▶ [Input records]:

-- ==== Sys2Proof/Tests/Slice0.lean ====
section
/-! SUPPORT. Tests: operands of a wrong size, the manual's worked examples, and for every statement of the obligations concrete states and
operands that meet its hypotheses (witness_<statement>, each conjunct one clause of it). -/

namespace Sys2Proof.Tests
open Sys2Proof.Machine
set_option Elab.async false

/-! ### States the tests use -/

/-- A device that is up. -/
def dev : Machine.State := { State.reset with sys.boot := 3, sec.st := 1, com.zeroising := [] }

/-- Page-table entries of paddock 2: addresses below 2^30 map to granules 4 to 7, readable and writable. -/
def tables (s : Machine.State) : Machine.State :=
  rickWrite (rickWrite (rickWrite s 0 0x80000000 (beBytes 8 (2 ^ 63 + 0x80001000))) 0 0x80001000 (beBytes 8 (2 ^ 63 + 0x80002000)))
    0 0x80002000 (beBytes 8 (2 ^ 63 + 2 ^ 62 + 2 ^ 53 + 2 ^ 52 + 0x40000000))

def queue3 : Queue := { any := false, ctx := 1, sqLog := 4, cqLog := 4, vector := 0, sqBase := 0x100000, cqBase := 0x200000 }
def ctx1 : Ctx := { area := 0x4000, st := .running, slot := some 0 }

/-- Paddock 2 is OPEN with granules 4 to 8, context 1 in slot 0 and queue 3. -/
def pad2 : Paddock := { (default : Paddock) with
  state := .opened, granules := 0x1F0, tussocks := 0xFF00, links := 3, bundles := 0xFF, tag := 7, slots := 4, queuesHeld := 4, qp := 16,
  ctxs := [(1, ctx1)], queues := [(3, queue3)] }

/-- The device with paddock 2. -/
def run : Machine.State := tables { dev with pads := [(2, pad2)], obj.committed := [(okey (pidx 2 0x40) 1, 0x80000000)] }

/-- Change paddock 2. -/
def in2 (s : Machine.State) (f : Paddock → Paddock) : Machine.State := updPad s 2 f

/-- A request header. -/
def rq (op idx sub len : Nat) : BitVec 128 :=
  BitVec.ofNat 128 (pack [(4, 1), (4, op), (8, 0), (16, 0x55), (16, idx), (8, sub), (8, 0), (32, 0), (16, 0), (16, len)])

/-- The same device inside a unit, as its secondary half. -/
def second : Machine.State := { dev with pair.st := 2, obj.committed := [(okey 0x2000 1, 2)] }

/-- An unsigned image of no record, with its CRC. -/
def image : Bytes :=
  let h := beBytes 64 (0x44434647 * 2 ^ 480 + 1 * 2 ^ 464 + 68 * 2 ^ 416 + blockVersion * 2 ^ 384)
  h ++ beBytes 4 (crc32c h).toNat

def staged : Machine.State := { dev with obj.live := [(okey 0x1102 1, 68), (okey 0x1103 0, 1), (okey 0x1103 1, beNat (image ++ List.replicate 956 0))] }

def version5 : Version := { cvn := 5, source := 1, status := 1, from_ := 0, check := 0, time := 0, path := 0, values := [] }

def op9 : ConfOp := { values := [], source := 1, from_ := 0, cvn := 9, path := .pf, tag := 1, obj := 0x110008, changed := [], made := 0, check := 0 }

/-- The committed values of a paddock 2 that claims little. -/
def cfg2 : Tbl Nat := [(okey (pidx 2 0) 6, 9)] ++
  [(1, 0xFF), (2, 3), (4, 1), (5, 1), (9, 1), (10, 1), (11, 1), (12, 1)].map (fun e => (okey (pidx 2 0x10) e.1, e.2))

/-- A command of paddock 2, queue 3, context 1. -/
def cmd (op args : Nat) : Cmd := { p := 2, q := 3, entry := 0, desc := op * 2 ^ 504 + 1 * 2 ^ 484 + args, ctx := 1, epoch := 0, order := 0 }

/-- The arguments of a descriptor. -/
def args (l : List Nat) : Nat := pack [(64, l.getD 0 0), (64, l.getD 1 0), (64, l.getD 2 0), (64, l.getD 3 0), (64, l.getD 4 0), (64, l.getD 5 0)]

/-- Command 7 is live. -/
def live (op a : Nat) : Machine.State := { run with cmd.live := [(7, cmd op a)], cmd.nextCmd := 8 }

/-- The argument of a QUEUE_CREATE of queue 5 and of a CONTEXT_DEFINE of context 9. -/
def qarg : BitVec 256 := BitVec.ofNat 256 (5 * 2 ^ 250 + 1 * 2 ^ 236 + 4 * 2 ^ 231 + 16 * 2 ^ 226 + 0x300000 * 2 ^ 128 + 0x400000 * 2 ^ 64)
def carg : BitVec 128 := BitVec.ofNat 128 (9 * 2 ^ 116 + 0x8000)

/-- The device with paddock 2 in a state. -/
def at2 (st : PState) : Machine.State := in2 run (fun d => { d with state := st })

/-- Some page of 1 GiB is free wherever the firmware's choice begins. -/
theorem pick_one (s : Machine.State) (p q : Nat) (hq : q < 32) (hf : pageFree s p (q * 2 ^ 30) (2 ^ 30) = true) :
    ∃ pages, pickPages s p (2 ^ 30) (2 ^ 30) = some pages := by
  have hc : rickSize / 2 ^ 30 = 32 := by decide
  have h1 : 2 ^ 30 / 2 ^ 30 = 1 := by decide
  unfold pickPages
  simp only [hc, h1]
  generalize Config.freeChoice s.fresh = k
  have hm : q * 2 ^ 30 ∈ ((List.range 32).map (fun i => (k + i) % 32 * 2 ^ 30)).filter (fun a => pageFree s p a (2 ^ 30)) := by
    rw [List.mem_filter]
    refine ⟨List.mem_map.mpr ⟨(q + 32 - k % 32) % 32, by simp; omega, ?_⟩, hf⟩
    have : (k + (q + 32 - k % 32) % 32) % 32 = q := by omega
    rw [this]
  cases h : ((List.range 32).map (fun i => (k + i) % 32 * 2 ^ 30)).filter (fun a => pageFree s p a (2 ^ 30)) with
  | nil => rw [h] at hm; cases hm
  | cons x l => exact ⟨[x], by simp⟩

/-- Command 7 has started. -/
def liveIn (op a : Nat) : Machine.State := { run with cmd.live := [(7, { cmd op a with phase := .started })], cmd.nextCmd := 8 }

def alloc1 : Machine.State := in2 (liveIn 0xA0 (args [2 ^ 30, 3])) (fun d => { d with granules := 0xFF0, window := (2 ^ 40, 2 ^ 30) })

/-- A transaction of command 7 is out under tag 5. -/
def tpo (kind : Nat) : TpOut := { p := 2, ctx := 1, epoch := 0, kind := kind, cmd := 7, lot := 0x10, off := 0, len := 4, req := 0, module_ := 3 }
def outTp (kind : Nat) : Machine.State := { liveIn 0x2C 0 with tp.outst := [(5, tpo kind)] }
def tph (kind status : Nat) : BitVec 256 := BitVec.ofNat 256 (kind * 2 ^ 252 + 2 * 2 ^ 246 + 5 * 2 ^ 224 + 1 * 2 ^ 204 + status * 2 ^ 64)

/-- A manifest entry of lot 0x10 of die 4; paddock 2 holds the lot, and module 3 reaches the die. -/
def lot16 : Nat := 0x10 * 2 ^ 224 + 4 * 2 ^ 220 + 1 * 2 ^ 216 + 8 * 2 ^ 192 + 2 ^ 20 * 2 ^ 32
def lots : Machine.State := { in2 run (fun d => { d with lots := [0x10] }) with
  tp.manifests := [(4, { header := 0, entries := [lot16] })], tp.modules := [(3, { up := true, die := some 4 })] }

/-- FENCE waits for die 4 with table generation 1. -/
def fencing (cmd stage : Nat) (tables fences : List Nat) : Machine.State := in2 lots (fun d => { d with
  state := .empty, pend := some { cmd := cmd, stage := stage, tables := tables, fences := fences, gen := 1, accepted := 0 } })

/-- A sideband header: type, action, words, argument. -/
def sb (type action words arg : Nat) : BitVec 128 :=
  BitVec.ofNat 128 (type * 2 ^ 120 + 2 * 2 ^ 114 + action * 2 ^ 112 + 1 * 2 ^ 96 + 4 * 2 ^ 92 + words * 2 ^ 80 + arg)

def zeros (n : Nat) : Bytes := List.replicate n 0
def flit0 : Bytes := beBytes 32 (1 * 2 ^ 252 + 0x4e5b016d) ++ zeros 224

theorem crc_zeros (x y : BitVec 32) (bs : Bytes) (h : (zeros 64).foldl crcByte x = y) :
    (zeros 64 ++ bs).foldl crcByte x = bs.foldl crcByte y := by rw [List.foldl_append, h]

theorem test_crc_flit : crc32c (beBytes 32 (1 * 2 ^ 252) ++ zeros 224) = 0x4e5b016d#32 := by
  have e : beBytes 32 (1 * 2 ^ 252) ++ zeros 224 = (beBytes 32 (1 * 2 ^ 252) ++ zeros 32) ++ (zeros 64 ++ (zeros 64 ++ (zeros 64 ++ []))) := by
    decide +kernel
  have h : (beBytes 32 (1 * 2 ^ 252) ++ zeros 32).foldl crcByte 0xFFFFFFFF#32 = 0xa55ca46f#32 := by decide +kernel
  rw [crc32c, e, List.foldl_append, h, crc_zeros _ 0x729d4722#32 _ (by decide +kernel), crc_zeros _ 0x28da5725#32 _ (by decide +kernel),
    crc_zeros _ 0xb1a4fe92#32 _ (by decide +kernel)]
  decide

theorem test_crc_zeros : crc32c (zeros 256) = 0xb872b190#32 := by
  have e : zeros 256 = zeros 64 ++ (zeros 64 ++ (zeros 64 ++ (zeros 64 ++ []))) := by decide +kernel
  rw [crc32c, e, crc_zeros _ 0xfc371498#32 _ (by decide +kernel), crc_zeros _ 0xf7d89b24#32 _ (by decide +kernel),
    crc_zeros _ 0x8bca87cf#32 _ (by decide +kernel), crc_zeros _ 0x478d4e6f#32 _ (by decide +kernel)]
  decide

def mani : List (BitVec 128) := [BitVec.ofNat 128 (4 * 2 ^ 84 + 1 * 2 ^ 80 + 1 * 2 ^ 72), BitVec.ofNat 128 (lot16 / 2 ^ 128), BitVec.ofNat 128 lot16]

/-- A host read of command 7 is out under tag 5, and VF 2 may read. -/
def hostRead : HostOut := { p := 2, ctx := 1, epoch := 0, cmd := 7, req := 0, addr := 0x1000, len := 4 }
def hosted : Machine.State := { liveIn 0x20 0 with
  host.outst := [(5, hostRead)], host.vfs := [(2, { (default : Func) with enabled := true, master := true, pba := [3], unmasked := [] })] }

def qpn1 : Nat := 2 * 2 ^ 18 + 1
def path0 : QPath := { link := 0, tx := 4, rate := 1, rxBase := 0 }
def q1 : Qp := { type := 1, st := 2, node := 5, peer := 0x123, resident := true, paths := [path0] }

/-- Paddock 2 with a READY QP and its link key. -/
def net (s : Machine.State) (q : Qp) : Machine.State := { s with net.qps := [(qpn1, q)], net.linkKeys := [(7, { cur := some 4 })] }

/-- A packet to that QP. -/
def pk (type msg psn addr : Nat) (commit : Bool) (payload : Bytes) : Packet :=
  { hdr := BitVec.ofNat 256 (pack [(4, 1), (4, type), (1, 0), (1, b2n commit), (2, 0), (13, 0), (13, 5), (16, 7), (24, qpn1), (24, 0x123), (4, 0), (8, 0),
      (12, msg), (32, psn), (57, addr), (13, payload.length), (24, 0), (4, 0)]), payload := payload, key := 4, intact := true }

/-- What the receive check leaves. -/
def rcv (s : Machine.State) (type : Nat) (k : Packet) : Machine.State := (receive s (some 0) k type).1
def got (s : Machine.State) (type : Nat) (k : Packet) : Bool := decide (2 ≤ s.sys.boot) && decide ((receive s (some 0) k type).2 = some (2, qpn1))

def qcarg (n : Nat) : BitVec 128 := BitVec.ofNat 128 (n * 2 ^ 104 + 1 * 2 ^ 100 + 1 * 2 ^ 88 + 3 * 2 ^ 82)
def qmarg (mtu paths : Nat) : BitVec 256 :=
  BitVec.ofNat 256 (qpn1 * 2 ^ 232 + mtu * 2 ^ 224 + 5 * 2 ^ 211 + 0x123 * 2 ^ 187 + paths * 2 ^ 183)
def backed (s : Machine.State) : Machine.State := { s with
  obj.committed := Tbl.set (Tbl.set s.obj.committed (okey (pidx 2 0x52) 6) 0x10000) (okey (pidx 2 0x52) 7) 2 }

▶ [Task brief]: In the material above, please find every line that includes the word "started" and copy it.

▶ [The completed task]:
/-- Command 7 has started. -/
def liveIn (op a : Nat) : Machine.State := { run with cmd.live := [(7, { cmd op a with phase := .started })], cmd.nextCmd := 8 }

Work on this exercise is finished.